Key areas to analyze:
- Authentication tokens: JWT structure, token expiration, refresh mechanisms
- API endpoints: RESTful paths, GraphQL queries, parameter patterns
- Sensitive data in transit: PII, credentials, financial data
- Response headers: Security headers (HSTS, CSP, X-Frame-Options)

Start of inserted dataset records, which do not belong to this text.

-- ==== Sys2Proof/Proofs/StatView.lean ====
section
/-! PROOFS. The view `STAT` as a number (R48). -/

namespace Sys2Proof.Machine

/-- Concatenated fields as a number: the upper field is shifted left by the width of the lower one. Since the lower field is
below `2 ^ n`, the bitwise or of `BitVec.toNat_append` never meets a set bit twice and is a sum. -/
theorem toNat_append_eq_add {m n : Nat} (x : BitVec m) (y : BitVec n) :
    (x ++ y).toNat = 2 ^ n * x.toNat + y.toNat := by
  rw [BitVec.toNat_append, Nat.shiftLeft_eq, Nat.mul_comm, Nat.two_pow_add_eq_or_of_lt y.isLt]

/-- `STAT` as a number: every field weighted by `2 ^` its bit position; nothing stands above `SEQ.step` (R48). -/
theorem toNat_stat (s : State) :
    (stat s).toNat = s.seq.state.code.toNat + 8 * s.busy.toNat + 16 * s.done.toNat + 32 * s.rej.toNat +
      64 * s.calValid.toNat + 128 * s.rawValid.toNat + 256 * s.tfineValid.toNat + 512 * s.outValid.toNat +
      1024 * s.seq.step.toNat := by
  simp only [stat, toNat_append_eq_add, BitVec.toNat_ofBool, BitVec.toNat_ofNat]
  omega

/-- Every field of `STAT` is 0 at reset, so the view is (R48, R54). -/
theorem stat_reset : stat State.reset = 0 := by decide

/-- Settles O13: the bit positions of R48 are the weights of `toNat_stat`. -/
theorem statViewIsTheSumOfItsFields : Obligations.StatViewIsTheSumOfItsFields :=
  fun s => ⟨toNat_stat s, stat_reset⟩

end Sys2Proof.Machine
end

section
/-! PROOFS. The encodings: reserved and read-only host register numbers (R97), the raw field decoder (R116 to R119), reserved
command words (R93). -/

namespace Sys2Proof.Machine

/-! ### Host register numbers (R96, R97) -/

/-- The numbers that have a register, as ranges: the rows of R96 in order. -/
theorem map_hostRegNumber_all :
    HostReg.all.map (fun r => (Config.hostRegNumber r).toNat) =
      List.range' 0x00 5 ++ List.range' 0x08 10 ++ List.range' 0x20 26 ++ List.range' 0x3F 9 ++ List.range' 0x50 8 ++
        List.range' 0x80 41 ++ List.range' 0xA9 3 ++ List.range' 0xB0 15 := by
  decide

/-- The numbers of the writable registers, as ranges: the `RW*` rows of R96. -/
theorem map_hostRegNumber_writable :
    (HostReg.all.filter writable).map (fun r => (Config.hostRegNumber r).toNat) =
      List.range' 0x08 8 ++ List.range' 0x80 41 ++ List.range' 0xA9 3 ++ List.range' 0xB0 15 := by
  decide

/-- Number `n` lies in one of the seven reserved ranges of R97. -/
def ReservedNumber (n : Nat) : Prop :=
  (0x05 ≤ n ∧ n ≤ 0x07) ∨ (0x12 ≤ n ∧ n ≤ 0x1F) ∨ (0x3A ≤ n ∧ n ≤ 0x3E) ∨ (0x48 ≤ n ∧ n ≤ 0x4F) ∨
    (0x58 ≤ n ∧ n ≤ 0x7F) ∨ (0xAC ≤ n ∧ n ≤ 0xAF) ∨ 0xBF ≤ n

/-- Number `n` lies in one of the ranges of R96 whose access is `R`. -/
def ReadOnlyNumber (n : Nat) : Prop :=
  (0x01 ≤ n ∧ n ≤ 0x04) ∨ (0x10 ≤ n ∧ n ≤ 0x11) ∨ (0x20 ≤ n ∧ n ≤ 0x39) ∨ (0x3F ≤ n ∧ n ≤ 0x47) ∨
    (0x50 ≤ n ∧ n ≤ 0x57)

theorem hostRegNumber_of_decodeHostReg {hr : BitVec 8} {r : HostReg} (h : decodeHostReg hr = some r) :
    Config.hostRegNumber r = hr := by
  simpa using List.find?_some h

/-- A number names no register when it is missing from the numbers of R96. -/
theorem decodeHostReg_eq_none_iff (hr : BitVec 8) :
    decodeHostReg hr = none ↔ hr.toNat ∉ HostReg.all.map fun r => (Config.hostRegNumber r).toNat := by
  simp [decodeHostReg, List.find?_eq_none, BitVec.toNat_inj]

/-- R97: the reserved ranges are the gaps between the rows of R96. -/
theorem decodeHostReg_eq_none_iff_reserved (hr : BitVec 8) :
    decodeHostReg hr = none ↔ ReservedNumber hr.toNat := by
  have hlt := hr.isLt
  simp only [decodeHostReg_eq_none_iff, map_hostRegNumber_all, List.mem_append, List.mem_range'_1, ReservedNumber]
  omega

/-- A writable register's number is in none of the read-only ranges. -/
theorem not_readOnlyNumber_of_writable {r : HostReg} (h : writable r = true) :
    ¬ ReadOnlyNumber (Config.hostRegNumber r).toNat := by
  have hmem : (Config.hostRegNumber r).toNat ∈
      (HostReg.all.filter writable).map fun r => (Config.hostRegNumber r).toNat :=
    List.mem_map_of_mem (List.mem_filter.2 ⟨HostReg.mem_all r, h⟩)
  simp only [map_hostRegNumber_writable, List.mem_append, List.mem_range'_1] at hmem
  unfold ReadOnlyNumber
  omega

/-! ### Accesses to reserved and read-only numbers -/

/-- A write to a number that names no writable register is rejected `BadRegister`, whatever the state and the data (R241). -/
theorem hostWrite_eq_reject_badRegister {hr : BitVec 8} (data : Word) (s : State)
    (h : ∀ r, decodeHostReg hr = some r → writable r = false) : hostWrite hr data s = reject .badRegister s := by
  unfold hostWrite
  cases hd : decodeHostReg hr with
  | none => rfl
  | some r => simp [h r hd]

theorem writable_eq_false_of_reserved_or_readOnly {hr : BitVec 8} {r : HostReg}
    (h : ReservedNumber hr.toNat ∨ ReadOnlyNumber hr.toNat) (hd : decodeHostReg hr = some r) : writable r = false := by
  rcases h with hres | hro
  · simp [(decodeHostReg_eq_none_iff_reserved hr).2 hres] at hd
  · rw [← hostRegNumber_of_decodeHostReg hd] at hro
    exact Bool.eq_false_iff.2 fun hw => not_readOnlyNumber_of_writable hw hro

/-- `CMD` (number 0) is neither reserved nor read-only. -/
theorem ne_zero_of_reserved_or_readOnly {hr : BitVec 8}
    (h : ReservedNumber hr.toNat ∨ ReadOnlyNumber hr.toNat) : hr ≠ 0 := by
  rintro rfl
  simp [ReservedNumber, ReadOnlyNumber] at h

/-- A write to a number other than `CMD` is a register write (R240, R241). -/
theorem runInput_write {hr : BitVec 8} (data : Word) (s : State) (h : hr ≠ 0) :
    runInput (.host (.write hr data)) s = .next (hostWrite hr data s) :=
  if_neg h

theorem hostRead_eq_zero_of_none {hr : BitVec 8} (s : State) (h : decodeHostReg hr = none) : hostRead s hr = 0 := by
  simp [hostRead, h]

/-- Settles O4: a write finds no writable register under such a number, and a read of a reserved one finds no register. -/
theorem reservedAndReadOnlyRegisters : Obligations.ReservedAndReadOnlyRegisters := by
  intro s hr data
  refine ⟨decodeHostReg_eq_none_iff_reserved hr, fun h => ?_, fun h => ?_⟩
  · rw [runInput_write data s (ne_zero_of_reserved_or_readOnly h),
      hostWrite_eq_reject_badRegister data s fun _ => writable_eq_false_of_reserved_or_readOnly h]
    rfl
  · have hzero := hostRead_eq_zero_of_none s ((decodeHostReg_eq_none_iff_reserved hr).2 h)
    simp only [runInput, hostAction, answerRead, hzero]

/-! ### The raw fields as numbers (R117 to R119) -/

/-- A bit field as a number: drop the bits below it, then keep its width. -/
theorem toNat_extractLsb'_eq_div_mod {w : Nat} (x : BitVec w) (start len : Nat) :
    (x.extractLsb' start len).toNat = x.toNat / 2 ^ start % 2 ^ len := by
  rw [BitVec.extractLsb'_toNat, Nat.shiftRight_eq_div_pow]

/-- R117: a 20-bit code of two bytes and the upper nibble of a third, most significant first. -/
theorem toNat_twentyBitCode (hi mid lo : Byte) :
    (hi ++ mid ++ lo.extractLsb' 4 4).toNat = 4096 * hi.toNat + 16 * mid.toNat + lo.toNat / 16 := by
  have hlo := lo.isLt
  rw [toNat_append_eq_add, toNat_append_eq_add, toNat_extractLsb'_eq_div_mod]
  omega

/-- R118: the 10-bit gas code of one byte and the two top bits of the next. -/
theorem toNat_gasCode (hi lo : Byte) :
    (hi ++ lo.extractLsb' 6 2).toNat = 4 * hi.toNat + lo.toNat / 64 := by
  have hlo := lo.isLt
  rw [toNat_append_eq_add, toNat_extractLsb'_eq_div_mod]
  omega

/-- The low nibble of a byte, which holds the gas range (R118) and the gas index (R119). -/
theorem toNat_lowNibble (b : Byte) : (b.extractLsb' 0 4).toNat = b.toNat % 16 := by
  simp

- Error responses: Stack traces, debug information, internal paths
Step 5: Test API Vulnerabilities Using Burp Repeater
Forward intercepted requests to Repeater for manual testing:
Right-click request > Send to Repeater Test categories: - Authentication bypass: Remove/modify auth tokens - IDOR: Modify user IDs, object references - Injection: SQL injection, NoSQL injection in parameters - Rate limiting: Rapid request replay for brute force assessment - Business logic: Modify prices, quantities, permissions in requests
Step 6: Automate Testing with Burp Scanner
Right-click request > Do active scan (Professional only) Scanner checks: - SQL injection (error-based, blind, time-based) - XSS (reflected, stored) - Command injection - Path traversal - XML/JSON injection - Authentication flaws
Step 7: Handle Certificate Pinning
If traffic is not visible due to certificate pinning:
# Frida-based bypass (generic) frida -U -f com.target.app -l ssl-pinning-bypass.js # Objection bypass objection --gadget com.target.app explore ios sslpinning disable # or android sslpinning disable
Key Concepts
| Term | Definition |
|---|---|
| MITM Proxy | Man-in-the-middle proxy that terminates and re-establishes TLS connections to inspect encrypted traffic |
| Certificate Pinning | Client-side validation that restricts accepted server certificates beyond the OS trust store |
| Network Security Config | Android XML configuration controlling app trust anchors, cleartext traffic policy, and certificate pinning |
| Invisible Proxying | Burp feature handling non-proxy-aware clients that don't send CONNECT requests |
| IDOR | Insecure Direct Object Reference -- accessing resources by manipulating identifiers without authorization checks |
Tools & Systems
- Burp Suite Professional: Full-featured web application security testing proxy with active scanner
- Burp Suite Community: Free version with manual interception and basic tools
- Frida: Dynamic instrumentation for runtime SSL pinning bypass
- mitmproxy: Open-source alternative to Burp Suite for programmatic traffic analysis
- Charles Proxy: Alternative HTTP proxy with mobile-friendly certificate installation
Common Pitfalls
- Android 7+ CA trust: User-installed certificates are not trusted by apps targeting API 24+. Must use system CA installation or app modification.
- Certificate transparency: Some apps use Certificate Transparency logs to detect MITM. Check for CT enforcement in the app.
- Non-HTTP protocols: Burp Suite only handles HTTP/HTTPS. Use Wireshark for WebSocket, MQTT, gRPC, or custom binary protocols.
- VPN-based apps: Apps using VPN tunnels bypass device proxy settings. May need iptables rules on a rooted device to redirect traffic.